# HELP!! my cat keeps peeing in the house.



## snickers0801 (Dec 25, 2008)

Can someone please give me some advice. My cat Snickers keeps peeing in the house, and my mom says if she doesn't quite, she is going to throw outside. Any advice on how to get her to stop peeing in the house?


----------



## cjh27 (Feb 23, 2009)

Hi snickers,

I'm finding it a bit hard to answer to your question as you've hardly given any information about your cat and its peeing, would you mind answering a few questions, please?


Have you seen the vets about this to rule out struvit or a urinary tract infection? You probably wouldn't notice if your cat was sick because cats are masters in hiding their pain.

Has your cat been neutered? How old is he or she? Any known medical problems?
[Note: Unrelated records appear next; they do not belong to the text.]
-- ==== Sys2Proof/Machine/Integer.lean ====
section
/-! DEFINITION. Moves, arithmetic, logic, shifts, bit fields, comparisons, predicates and addresses (R189–R201). -/

namespace Sys2Proof.Machine

/-- A register result of 32 or 64 bits computed from up to three sources of an F3 word, tagged I32 (R189–R191): the
sources are those of the given widths, zero-extended to 64 bits. -/
def intOp (i : Instr) (h : Head) (o : F3) (wd wa wb wc : Bool) (f : W64 → W64 → W64 → W64) (s : State) : Out :=
  alu i h (fun v l => putN h.u wd o.dst.toNat l tagI32
    (f (v.srcN h wa (bit o.mod 13) o.sa l) (v.srcN h wb (bit o.mod 14) o.sb l) (v.srcN h wc (bit o.mod 15) o.sc l))) s

/-- A 32-bit register result computed from SA and IMM32 of an FI word, tagged I32. -/
def immOp (i : Instr) (h : Head) (o : FI) (f : W32 → W32 → W32) (s : State) : Out :=
  alu i h (fun v l => putReg h.u o.dst.toNat l tagI32 (f (v.src h false o.sa l) o.imm)) s

/-- W64 of a word (R192). -/
def wide (o : F3) : Bool := bit o.mod 0

/-- A sum or difference, saturated as SAT and UNS say, of `n` bits (R194). -/
def satArith (w sat uns : Bool) (x : W64) (exact : Int) : W64 :=
  let n := if w then 64 else 32
  if !sat then x else if uns then BitVec.ofInt 64 (satU exact n) else BitVec.ofInt 64 (satS exact n)

/-- `iadd` on operands of 32 or 64 bits (R194). -/
def addVal (w sat uns : Bool) (a b : W64) : W64 := satArith w sat uns (a + b) (intOf w uns a + intOf w uns b)
/-- `isub` (R194). -/
def subVal (w sat uns : Bool) (a b : W64) : W64 := satArith w sat uns (a - b) (intOf w uns a - intOf w uns b)
/-- `imulhi` (R194). -/
def mulhiVal (uns : Bool) (a b : W64) : W64 := (BitVec.ofInt 64 (intOf false uns a * intOf false uns b)) >>> 32
/-- `imad` (R194). -/
def madVal (w uns : Bool) (a b c : W64) : W64 :=
  if w then BitVec.ofInt 64 (intOf false uns a * intOf false uns b) + c else a * b + c
/-- `imin` (R194). -/
def minVal (w uns : Bool) (a b : W64) : W64 := if intOf w uns a ≤ intOf w uns b then a else b
/-- `imax` (R194). -/
def maxVal (w uns : Bool) (a b : W64) : W64 := if intOf w uns b ≤ intOf w uns a then a else b
/-- `iabs` (R194). -/
def absVal (sat : Bool) (a : W32) : W32 :=
  if a = 0x80000000#32 then (if sat then 0x7FFFFFFF#32 else a) else if bit a 31 then -a else a
/-- `ineg` (R194). -/
def negVal (sat : Bool) (a : W32) : W32 := if sat && decide (a = 0x80000000#32) then 0x7FFFFFFF#32 else -a
/-- `shl` (R195). -/
def shlVal (a b : W32) : W32 := if 32 ≤ b.toNat then 0 else a <<< b.toNat
/-- `shr` (R195). -/
def shrVal (a b : W32) : W32 := if 32 ≤ b.toNat then 0 else a >>> b.toNat
/-- `sar` (R195). -/
def sarVal (a b : W32) : W32 := a.sshiftRight (min b.toNat 32)
/-- `rot` (R195). -/
def rotVal (a b : W32) : W32 := a.rotateLeft (b.toNat % 32)
/-- `popc` (R195). -/
def popcVal (a : W32) : W32 := BitVec.ofNat 32 ((laneNums.filter (fun k => bit a k)).length)
/-- `clz` (R195). -/
def clzVal (a : W32) : W32 := BitVec.ofNat 32 (32 - bitLen a.toNat)
/-- `brev` (R195). -/
def brevVal (a : W32) : W32 := maskOf (fun k => bit a (31 - k))
/-- The position of a field descriptor (R196). -/
def bfPos (f : W32) : Nat := min (fldN f 0 8) 32
/-- The length of a field descriptor (R196). -/
def bfLen (f : W32) : Nat := min (fldN f 8 8) (32 - bfPos f)
/-- `bfx` (R196). -/
def bfxVal (uns : Bool) (a f : W32) : W32 :=
  let l := bfLen f
  if l = 0 then 0
  else if uns then (a >>> bfPos f) &&& BitVec.ofNat 32 (2 ^ l - 1)
  else (((a >>> bfPos f) <<< (32 - l))).sshiftRight (32 - l)
/-- `bfi` (R196). -/
def bfiVal (a b f : W32) : W32 :=
  let m := BitVec.ofNat 32 ((2 ^ bfLen f - 1) <<< bfPos f)
  (a &&& ~~~ m) ||| ((b <<< bfPos f) &&& m)

/-- `nop` (R194). -/
def execNop (h : Head) (o : F3) (s : State) : Out := issue (.nop h o) h.s .all noRight (fun s _ => .ok s) s
/-- `mov` (R194). -/
def execMov (h : Head) (o : F3) (s : State) : Out :=
  intOp (.mov h o) h o (wide o) (wide o) false false (fun a _ _ => a) s
/-- `movi` (R194). -/
def execMovi (h : Head) (o : FI) (s : State) : Out :=
  alu (.movi h o) h (fun _ l => putReg h.u o.dst.toNat l tagI32 o.imm) s
/-- `iadd` (R194). -/
def execIadd (h : Head) (o : F3) (s : State) : Out :=
  intOp (.iadd h o) h o (wide o) (wide o) (wide o) false (fun a b _ => addVal (wide o) (bit o.mod 1) (bit o.mod 2) a b) s
/-- `iaddi` (R194). -/
def execIaddi (h : Head) (o : FI) (s : State) : Out := immOp (.iaddi h o) h o (· + ·) s
/-- `isub` (R194). -/
def execIsub (h : Head) (o : F3) (s : State) : Out :=
  intOp (.isub h o) h o (wide o) (wide o) (wide o) false (fun a b _ => subVal (wide o) (bit o.mod 1) (bit o.mod 2) a b) s
/-- `imul` (R194). -/
def execImul (h : Head) (o : F3) (s : State) : Out :=
  intOp (.imul h o) h o false false false false (fun a b _ => a * b) s
/-- `imulhi` (R194). -/
def execImulhi (h : Head) (o : F3) (s : State) : Out :=
  intOp (.imulhi h o) h o false false false false (fun a b _ => mulhiVal (bit o.mod 2) a b) s
/-- `imad` (R194). -/
def execImad (h : Head) (o : F3) (s : State) : Out :=
  intOp (.imad h o) h o (wide o) false false (wide o) (fun a b c => madVal (wide o) (bit o.mod 2) a b c) s
/-- `imin` (R194). -/
def execImin (h : Head) (o : F3) (s : State) : Out :=
  intOp (.imin h o) h o (wide o) (wide o) (wide o) false (fun a b _ => minVal (wide o) (bit o.mod 2) a b) s
/-- `imax` (R194). -/
def execImax (h : Head) (o : F3) (s : State) : Out :=
  intOp (.imax h o) h o (wide o) (wide o) (wide o) false (fun a b _ => maxVal (wide o) (bit o.mod 2) a b) s

/-- A 32-bit result of one or two 32-bit sources. -/
def op32 (i : Instr) (h : Head) (o : F3) (f : W32 → W32 → W32) (s : State) : Out :=
  intOp i h o false false false false (fun a b _ => (f (lo32 a) (lo32 b)).zeroExtend 64) s

/-- `iabs` (R194). -/
def execIabs (h : Head) (o : F3) (s : State) : Out := op32 (.iabs h o) h o (fun a _ => absVal (bit o.mod 1) a) s
/-- `ineg` (R194). -/
def execIneg (h : Head) (o : F3) (s : State) : Out := op32 (.ineg h o) h o (fun a _ => negVal (bit o.mod 1) a) s
/-- `and` (R195). -/
def execAnd (h : Head) (o : F3) (s : State) : Out := op32 (.and h o) h o (· &&& ·) s
/-- `or` (R195). -/
def execOr (h : Head) (o : F3) (s : State) : Out := op32 (.or h o) h o (· ||| ·) s
/-- `xor` (R195). -/
def execXor (h : Head) (o : F3) (s : State) : Out := op32 (.xor h o) h o (· ^^^ ·) s
/-- `not` (R195). -/
def execNot (h : Head) (o : F3) (s : State) : Out := op32 (.not h o) h o (fun a _ => ~~~ a) s
/-- `andi` (R195). -/
def execAndi (h : Head) (o : FI) (s : State) : Out := immOp (.andi h o) h o (· &&& ·) s
/-- `ori` (R195). -/
def execOri (h : Head) (o : FI) (s : State) : Out := immOp (.ori h o) h o (· ||| ·) s
/-- `xori` (R195). -/
def execXori (h : Head) (o : FI) (s : State) : Out := immOp (.xori h o) h o (· ^^^ ·) s
/-- `shl` (R195). -/
def execShl (h : Head) (o : F3) (s : State) : Out := op32 (.shl h o) h o shlVal s
/-- `shr` (R195). -/
def execShr (h : Head) (o : F3) (s : State) : Out := op32 (.shr h o) h o shrVal s
/-- `sar` (R195). -/
def execSar (h : Head) (o : F3) (s : State) : Out := op32 (.sar h o) h o sarVal s
/-- `shli` (R195). -/
def execShli (h : Head) (o : FI) (s : State) : Out := immOp (.shli h o) h o shlVal s
/-- `shri` (R195). -/
def execShri (h : Head) (o : FI) (s : State) : Out := immOp (.shri h o) h o shrVal s
/-- `sari` (R195). -/
def execSari (h : Head) (o : FI) (s : State) : Out := immOp (.sari h o) h o sarVal s
/-- `rot` (R195). -/
def execRot (h : Head) (o : F3) (s : State) : Out := op32 (.rot h o) h o rotVal s
/-- `bfx` (R196). -/
def execBfx (h : Head) (o : F3) (s : State) : Out := op32 (.bfx h o) h o (bfxVal (bit o.mod 2)) s
/-- `bfi` (R196). -/
def execBfi (h : Head) (o : F3) (s : State) : Out :=
  intOp (.bfi h o) h o false false false false (fun a b c => (bfiVal (lo32 a) (lo32 b) (lo32 c)).zeroExtend 64) s
/-- `popc` (R195). -/
def execPopc (h : Head) (o : F3) (s : State) : Out := op32 (.popc h o) h o (fun a _ => popcVal a) s
/-- `clz` (R195). -/
def execClz (h : Head) (o : F3) (s : State) : Out := op32 (.clz h o) h o (fun a _ => clzVal a) s
/-- `brev` (R195). -/
def execBrev (h : Head) (o : F3) (s : State) : Out := op32 (.brev h o) h o (fun a _ => brevVal a) s

/-- `sel` (R197). -/
def execSel (h : Head) (o : F3) (s : State) : Out :=
  alu (.sel h o) h (fun v l =>
    let c := v.prd h (fldN o.sc 0 3) l != bit o.sc 3
    putN h.u (wide o) o.dst.toNat l tagI32
      (if c then v.srcN h (wide o) (bit o.mod 13) o.sa l else v.srcN h (wide o) (bit o.mod 14) o.sb l)) s

/-- `icmp` (R198). -/
def execIcmp (h : Head) (o : F3) (s : State) : Out :=
  alu (.icmp h o) h (fun v l =>
    let rd (x : W64) : Int := intOf (wide o) (bit o.mod 2) x
    let t := condInt (sel o) (rd (v.srcN h (wide o) (bit o.mod 13) o.sa l)) (rd (v.srcN h (wide o) (bit o.mod 14) o.sb l))
    putPrd h.u o.dst.toNat l (combine (comb o) t (v.prd h (fldN o.sc 0 3) l != bit o.sc 3))) s

/-- `icmpi` (R199). -/
def execIcmpi (h : Head) (o : FI) (s : State) : Out :=
  alu (.icmpi h o) h (fun v l =>
    let rd (x : W32) : Int := if bit o.dst 3 then x.toNat else x.toInt
    putPrd h.u (fldN o.dst 0 3) l (condInt (fldN o.dst 4 3) (rd (v.src h false o.sa l)) (rd o.imm))) s

/-- `plog` (R200). -/
def execPlog (h : Head) (o : F3) (s : State) : Out :=
  alu (.plog h o) h (fun v l =>
    putPrd h.u o.dst.toNat l
      (plogOp (sel o) (v.prd h o.sa.toNat l != bit o.mod 3) (v.prd h o.sb.toNat l != bit o.mod 8))) s

/-- The index of an address (R201, R257): none, sign- or zero-extended. -/
def idxVal (v : View) (h : Head) (o : FM) (l : Nat) : W64 :=
  if o.idx = 0xFF#8 then 0
  else if bit o.xsc 0 then (v.src h false o.idx l).zeroExtend 64 else (v.src h false o.idx l).signExtend 64

/-- `lea` (R201). -/
def execLea (h : Head) (o : FM) (s : State) : Out :=
  alu (.lea h o) h (fun v l =>
    putPair h.u o.dst.toNat l tagI32
      (v.src64 h false o.base l + (idxVal v h o l <<< o.wid.toNat) + (o.off.signExtend 64 <<< o.wid.toNat))) s

end Sys2Proof.Machine
end

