/-- The bytes of a group's divergence area, or the failure of a read (R387). -/
def areaRead (s : State) (g : Group) : Nat → Except (Nat × Nat × Nat × W64) (List Byte)
  | 0 => .ok []
  | n + 1 =>
    match areaRead s g n with
    | .error e => .error e
    | .ok bs =>
      let va := g.divBase + BitVec.ofNat 64 (16 * n)
      match (areaGet s.warm g g.homeAsid.toNat va n).2 with
      | .ok x => .ok (bs ++ x)
      | .error (c, f, u) => .error (c, f, u, va)

/-- A group takes the entries of its divergence area with it (R82); a read that fails kills it as a pop's does (R387). Entries whose copy
to the area of its present place was not done are still with it (R60). -/
def saveArea (s : State) (h gi : Nat) : State :=
  match s.group? h gi with
  | none => s
  | some g =>
    if !g.area.isEmpty then s else
    match areaRead s g g.areaDepth with
    | .ok bs => s.modGroup h gi (fun g => { g with area := bs })
    | .error (c, f, u, va) =>
      let r : Rec :=
        { s.recOf h gi c with
          kill := true, iaddr := g.slot0.pc, vaddr := va, kind := if s.warm.walkStops g.homeAsid.toNat va then 6 else 1
          lanes := g.slot0.mask ||| g.slot1.mask, frame := f, unit := u, ukind := if c = clsECC then 7 else 0
          tier := s.failTier g.homeAsid.toNat .load va }
      killGroup (s.record r (g.ownerTo ((AMap.get? s.blocks h).bind Block.part?))).1 h gi

/-- A matrix request becomes a continuation (R286): a B address in the block's own allocation is kept as its offset there
(R397). -/
def contOf (b : Block) (r : MReq) : MReq :=
  if !r.scratch then r
  else
    let base := 2 ^ 18 * b.spPos + b.spOff
    let a := r.baddr.toNat
    if base ≤ a ∧ a + 1024 * r.n ≤ base + 256 * b.scratchN then
      { r with own := true, baddr := BitVec.ofNat 64 (a - base), bscales := BitVec.ofNat 64 (r.bscales.toNat - base) }
    else { r with own := false }

/-! ### Entering a core -/

/-- Write a group's divergence area on its new core and slot (R60); a missing page is counted, an error in a line that
an entry is written into is reported (R420), another failure kills the group (R387). -/
def areaWrite (s : State) (h gi : Nat) (g : Group) (k : Nat) (bs : List Byte) : State :=
  match go (cdiv bs.length 16) 0 s with
  | (s, true) => s.modGroup h gi (fun g => { g with area := [] })
  | (s, false) => s
where
  /-- The entries from one on, oldest first, and whether all of them were written. -/
  go : Nat → Nat → State → State × Bool
    | 0, _, s => (s, true)
    | n + 1, i, s =>
      let va := g.divBase + BitVec.ofNat 64 (16 * (k + i))
      match areaPut s h gi g.homeAsid.toNat va (k + i) ((bs.drop (16 * i)).take 16) with
      | (s, none) => go n (i + 1) s
      | (s, some (c, f, u)) =>
        let r : Rec :=
          { s.recOf h gi c with
            iaddr := g.slot0.pc, vaddr := va, kind := if s.walkStops g.homeAsid.toNat va then 6 else 2, lanes := g.slot0.mask ||| g.slot1.mask
            frame := f, unit := u, ukind := if c = clsECC then 7 else 0, tier := s.failTier g.homeAsid.toNat .store va }
        if c = clsMSP then
          ((go n (i + 1) ((s.modGroup h gi (fun g => { g with stopped := true })).addMissing h gi (.frame f) r)).1, false)
        else if r.kind = 2 ∧ c = clsECC then go n (i + 1) (s.record r (g.ownerTo ((AMap.get? s.blocks h).bind Block.part?))).1
        else (killGroup (s.record { r with kill := true } (g.ownerTo ((AMap.get? s.blocks h).bind Block.part?))).1 h gi, false)

/-- The hardware copies a group's spill images to those of its new core and slot with its divergence area (R60, R237); a write
that fails ends as a write of the area does (R387). -/
def spillWrite (s : State) (h gi core slot : Nat) : State :=
  let depth := match s.group? h gi with | some g => g.gates.length | none => 0
  (List.range depth).foldl (fun s k =>
    match s.group? h gi with
    | none => s
    | some g =>
      if g.exited = allLanes then s
      else
        let p := (asidPart g.homeAsid.toNat).getD 0
        let img := s.reg64 p 0x6044 + BitVec.ofNat 64 (65536 * (4 * (31 * core + slot) + k))
        let image := match g.gates.reverse[k]? with | some f => f.image | none => 0
        match vpost s (16 * p) .post img (spillBytes s p h (k + 1) image) with
        | (s, none) => s
        | (s, some (c, f, u)) =>
          let r : Rec :=
            { s.recOf h gi c with
              iaddr := g.slot0.pc, vaddr := img, kind := if s.walkStops (16 * p) img then 6 else 2
              lanes := g.slot0.mask ||| g.slot1.mask, frame := f, unit := u, ukind := if c = clsECC then 7 else 0
              tier := s.failTier (16 * p) .store img }
          if c = clsMSP then (s.modGroup h gi (fun g => { g with stopped := true })).addMissing h gi (.frame f) r
          else if r.kind = 2 ∧ c = clsECC then (s.record r (g.ownerTo ((AMap.get? s.blocks h).bind Block.part?))).1
          else killGroup (s.record { r with kill := true } (g.ownerTo ((AMap.get? s.blocks h).bind Block.part?))).1 h gi) s
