-- ==== Sys2Proof/Machine/Float.lean ====
section
/-! DEFINITION. Floating-point arithmetic, comparison, classification and the transcendentals (R207–R217). -/

namespace Sys2Proof.Machine

/-- The format of a type code TY or of its elements (R178). -/
def tyFmt (t : Nat) : Fmt := if t = 0 then F32 else if t = 1 then F16 else BF16
/-- The bits of element `i` of a register of a type (R93). -/
def elemOf (t i : Nat) (x : W32) : Nat := if t = 0 then x.toNat else fldN x (16 * i) 16
/-- A register of a type from its elements (R93). -/
def packElems (t : Nat) (f : Nat → Nat) : W32 :=
  if t = 0 then BitVec.ofNat 32 (f 0) else BitVec.ofNat 32 (f 0 % 65536 + 65536 * (f 1 % 65536))

/-- ABS, then NEG, on the bits of one element (R209). -/
def modSign (f : Fmt) (abs neg : Bool) (x : Nat) : Nat :=
  let s := 2 ^ (f.ew + f.fw)
  let y := if abs then x % s else x
  if neg then (if s ≤ y then y - s else y + s) else y

/-- Element `i` of source `k` (0 SA, 1 SB, 2 SC) of a floating-point word, with its source modifiers (R209). -/
def fsrc (v : View) (h : Head) (o : F3) (k l i : Nat) : Nat :=
  let x := if k = 0 then o.sa else if k = 1 then o.sb else o.sc
  modSign (tyFmt (ty o)) (bit o.mod (3 + k)) (bit o.mod k) (elemOf (ty o) i (v.src h (bit o.mod (13 + k)) x l))

/-- The value of a source element. -/
def fval (v : View) (h : Head) (o : F3) (k l i : Nat) : FV := (tyFmt (ty o)).decode (fsrc v h o k l i)

/-- The tags of the first `n` sources are the type's (R208). -/
def srcTags (n : Nat) (v : View) (h : Head) (o : F3) (l : Nat) : Bool :=
  (decide (n < 1) || v.tagOk h (bit o.mod 13) o.sa.toNat (tagTy (ty o)) l) &&
  (decide (n < 2) || v.tagOk h (bit o.mod 14) o.sb.toNat (tagTy (ty o)) l) &&
  (decide (n < 3) || v.tagOk h (bit o.mod 15) o.sc.toNat (tagTy (ty o)) l)

/-- A floating-point word of `n` checked sources that writes, for each element, the bits a function gives (R208, R211). -/
def floatOp (i : Instr) (h : Head) (o : F3) (n : Nat) (f : View → Nat → Nat → Nat) (s : State) : Out :=
  aluTagged i h (fun v l => srcTags n v h o l)
    (fun v l => putReg h.u o.dst.toNat l (tagTy (ty o)) (packElems (ty o) (fun e => f v l e))) s

/-- Round a value into the word's format in its rounding mode. -/
def rndTo (o : F3) (x : FV) : Nat := (tyFmt (ty o)).round (rnd o) x 0

/-- `fadd` (R211). -/
def execFadd (h : Head) (o : F3) (s : State) : Out :=
  floatOp (.fadd h o) h o 2 (fun v l e => rndTo o ((fval v h o 0 l e).add (rnd o) (fval v h o 1 l e))) s
/-- `fsub` (R211). -/
def execFsub (h : Head) (o : F3) (s : State) : Out :=
  floatOp (.fsub h o) h o 2 (fun v l e => rndTo o ((fval v h o 0 l e).add (rnd o) (fval v h o 1 l e).neg)) s
/-- `fmul` (R211). -/
def execFmul (h : Head) (o : F3) (s : State) : Out :=
  floatOp (.fmul h o) h o 2 (fun v l e => rndTo o ((fval v h o 0 l e).mul (fval v h o 1 l e))) s
/-- `ffma` (R211): one rounding. -/
def execFfma (h : Head) (o : F3) (s : State) : Out :=
  floatOp (.ffma h o) h o 3 (fun v l e =>
    rndTo o (((fval v h o 0 l e).mul (fval v h o 1 l e)).add (rnd o) (fval v h o 2 l e))) s

/-- minimumNumber and maximumNumber on bits (R212): −0 is below +0. -/
def minMaxBits (f : Fmt) (isMax : Bool) (a b : Nat) : Nat :=
  let x := f.decode a
  let y := f.decode b
  if x.isNan then (if y.isNan then f.nanBits else b)
  else if y.isNan then a
  else
    let c := x.cmp y
    let aLess := decide (c < 0) || (decide (c = 0) && x.isNeg)
    if aLess != isMax then a else b

/-- `fmin` (R212). -/
def execFmin (h : Head) (o : F3) (s : State) : Out :=
  floatOp (.fmin h o) h o 2 (fun v l e => minMaxBits (tyFmt (ty o)) false (fsrc v h o 0 l e) (fsrc v h o 1 l e)) s
/-- `fmax` (R212). -/
def execFmax (h : Head) (o : F3) (s : State) : Out :=
  floatOp (.fmax h o) h o 2 (fun v l e => minMaxBits (tyFmt (ty o)) true (fsrc v h o 0 l e) (fsrc v h o 1 l e)) s

/-- A condition on two values, true when unordered as the flag says (R215). -/
def condFloat (c : Nat) (un : Bool) (a b : FV) : Bool :=
  if a.isNan || b.isNan then un else condInt c (a.cmp b) 0

/-- EL of a comparison (R215). -/
def elSel (o : F3) : Nat := b2n (bit o.mod 6)

/-- `fcmp` (R215). -/
def execFcmp (h : Head) (o : F3) (s : State) : Out :=
  aluTagged (.fcmp h o) h (fun v l => srcTags 2 v h o l)
    (fun v l => putPrd h.u (fldN o.dst 0 3) l
      (condFloat (fldN o.dst 3 3) (bit o.dst 6) (fval v h o 0 l (elSel o)) (fval v h o 1 l (elSel o)))) s

/-- `fmuli` (R211). -/
def execFmuli (h : Head) (o : FI) (s : State) : Out :=
  aluTagged (.fmuli h o) h (fun v l => v.tagOk h false o.sa.toNat tagF32 l)
    (fun v l => putReg h.u o.dst.toNat l tagF32 (BitVec.ofNat 32
      (F32.round 0 ((F32.decode (v.src h false o.sa l).toNat).mul (F32.decode o.imm.toNat)) 0))) s
/-- `faddi` (R211). -/
def execFaddi (h : Head) (o : FI) (s : State) : Out :=
  aluTagged (.faddi h o) h (fun v l => v.tagOk h false o.sa.toNat tagF32 l)
    (fun v l => putReg h.u o.dst.toNat l tagF32 (BitVec.ofNat 32
      (F32.round 0 ((F32.decode (v.src h false o.sa l).toNat).add 0 (F32.decode o.imm.toNat)) 0))) s

/-- The sum of three values as one fused operation: two opposite infinities anywhere among them give NaN; an exact zero
sum of signed zeros keeps a common sign (R94, R213). -/
def sum3 (mode : Nat) (x y z : FV) : FV :=
  if x.isZero && y.isZero && z.isZero then
    (if x.isNeg == y.isNeg && y.isNeg == z.isNeg then x else .fin (decide (mode = 2)) 0 0)
  else
    match (x.add mode y).add mode z with
    | .fin sg m e => if m = 0 then .fin (decide (mode = 2)) 0 e else .fin sg m e
    | r => r

/-- `fdot2` (R213). -/
def execFdot2 (h : Head) (o : F3) (s : State) : Out :=
  aluTagged (.fdot2 h o) h
    (fun v l => srcTags 2 v h o l && v.tagOk h (bit o.mod 15) o.sc.toNat tagF32 l)
    (fun v l =>
      let c := F32.decode (modSign F32 (bit o.mod 5) (bit o.mod 2) (v.src h (bit o.mod 15) o.sc l).toNat)
      putReg h.u o.dst.toNat l tagF32 (BitVec.ofNat 32
        (F32.round (rnd o) (sum3 (rnd o) ((fval v h o 0 l 0).mul (fval v h o 1 l 0)) ((fval v h o 0 l 1).mul (fval v h o 1 l 1)) c) 0))) s

/-- The class bit of an element's bits (R216). -/
def classOf (f : Fmt) (x : Nat) : Nat :=
  match f.decode x with
  | .nan => 8
  | .inf s => if s then 0 else 7
  | .fin s m _ =>
    if m = 0 then (if s then 3 else 4)
    else if m < 2 ^ f.fw then (if s then 2 else 5)
    else (if s then 1 else 6)

/-- `fclass` (R216): the mask operand is exempt from the tag check. -/
def execFclass (h : Head) (o : F3) (s : State) : Out :=
  aluTagged (.fclass h o) h (fun v l => srcTags 1 v h o l)
    (fun v l => putPrd h.u o.dst.toNat l
      (bit (v.src h (bit o.mod 14) o.sb l) (classOf (tyFmt (ty o)) (fsrc v h o 0 l (elSel o))))) s

/-- `frnd` (R214). -/
def execFrnd (h : Head) (o : F3) (s : State) : Out :=
  floatOp (.frnd h o) h o 1 (fun v l e => rndTo o ((fval v h o 0 l e).integral (rnd o))) s

/-- A transcendental on each element: widened exactly to F32, computed, rounded rn to the element format (R217). -/
def transOp (i : Instr) (h : Head) (o : F3) (f : W32 → Nat) (s : State) : Out :=
  floatOp i h o 1 (fun v l e =>
    let a : W32 := BitVec.ofNat 32 (F32.round 0 (fval v h o 0 l e) 0)
    if ty o = 0 then f a else (tyFmt (ty o)).round 0 (F32.decode (f a)) 0) s

/-- `frcp` (R217). -/
def execFrcp (h : Head) (o : F3) (s : State) : Out := transOp (.frcp h o) h o rcpBits s
/-- `frsq` (R217). -/
def execFrsq (h : Head) (o : F3) (s : State) : Out := transOp (.frsq h o) h o rsqBits s
/-- `fsqrt` (R217): correctly rounded directly into the element format. -/
def execFsqrt (h : Head) (o : F3) (s : State) : Out :=
  floatOp (.fsqrt h o) h o 1 (fun v l e => rndTo o (fval v h o 0 l e).sqrt) s
/-- `fex2` (R217). -/
def execFex2 (h : Head) (o : F3) (s : State) : Out := transOp (.fex2 h o) h o ex2Bits s
/-- `flg2` (R217). -/
def execFlg2 (h : Head) (o : F3) (s : State) : Out := transOp (.flg2 h o) h o lg2Bits s
/-- `fsin` (R217). -/
def execFsin (h : Head) (o : F3) (s : State) : Out := transOp (.fsin h o) h o (trigBits false) s
/-- `fcos` (R217). -/
def execFcos (h : Head) (o : F3) (s : State) : Out := transOp (.fcos h o) h o (trigBits true) s
/-- `fsig` (R217). -/
def execFsig (h : Head) (o : F3) (s : State) : Out := transOp (.fsig h o) h o sigBits s
/-- `ftanh` (R217). -/
def execFtanh (h : Head) (o : F3) (s : State) : Out := transOp (.ftanh h o) h o tanhBits s

end Sys2Proof.Machine
end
Indoor or indoor/ outdoor cat?

Do you have any other cats? If yes- how do they get on with each other? Any fights been taking place lately?

Have any other causes of stress or changes in your house hold recently taken place? For example building work?

How many kitty loos of what kind do you have, how often are they cleaned? Where in the house are they?

Where does she pee? horizontal or vertical survaces? Normal amounts of pee or just some drops?

How often has this happened?

Is the cat told of when it pees out side of its box? If yes- how is this done?

What do you use to clean away the pee?

Christine


----------



## Mitts & Tess (Sep 4, 2004)

Those are excellent question that will help us answer. In the areas your cat has peed in be sure and use an enzyme cleaner to remove the scent. Plus spray feliway spray on the area also. 

Answering the questions help find the root of the cats motivation to pee outside its box.

Please do not let your mother throw the cat out. It will meet a horrible death if you do. Nothing could be more cruel than abandoning a pet. If you feel you don’t want a cat find a no kill shelter or no kill rescue to take it.


----------



## snickers0801 (Dec 25, 2008)

Have you seen the vets about this to rule out struvit or a urinary tract infection? You probably wouldn't notice if your cat was sick because cats are masters in hiding their pain.
We have not been to see the vet.

Has your cat been neutered? How old is he or she? Any known medical problems?
No known medical problems, she is about a year old, and she has not been neutered.

Indoor or indoor/ outdoor cat?
Indoor cat.

Do you have any other cats? If yes- how do they get on with each other? Any fights been taking place lately?
We do have one more cat but she is outside.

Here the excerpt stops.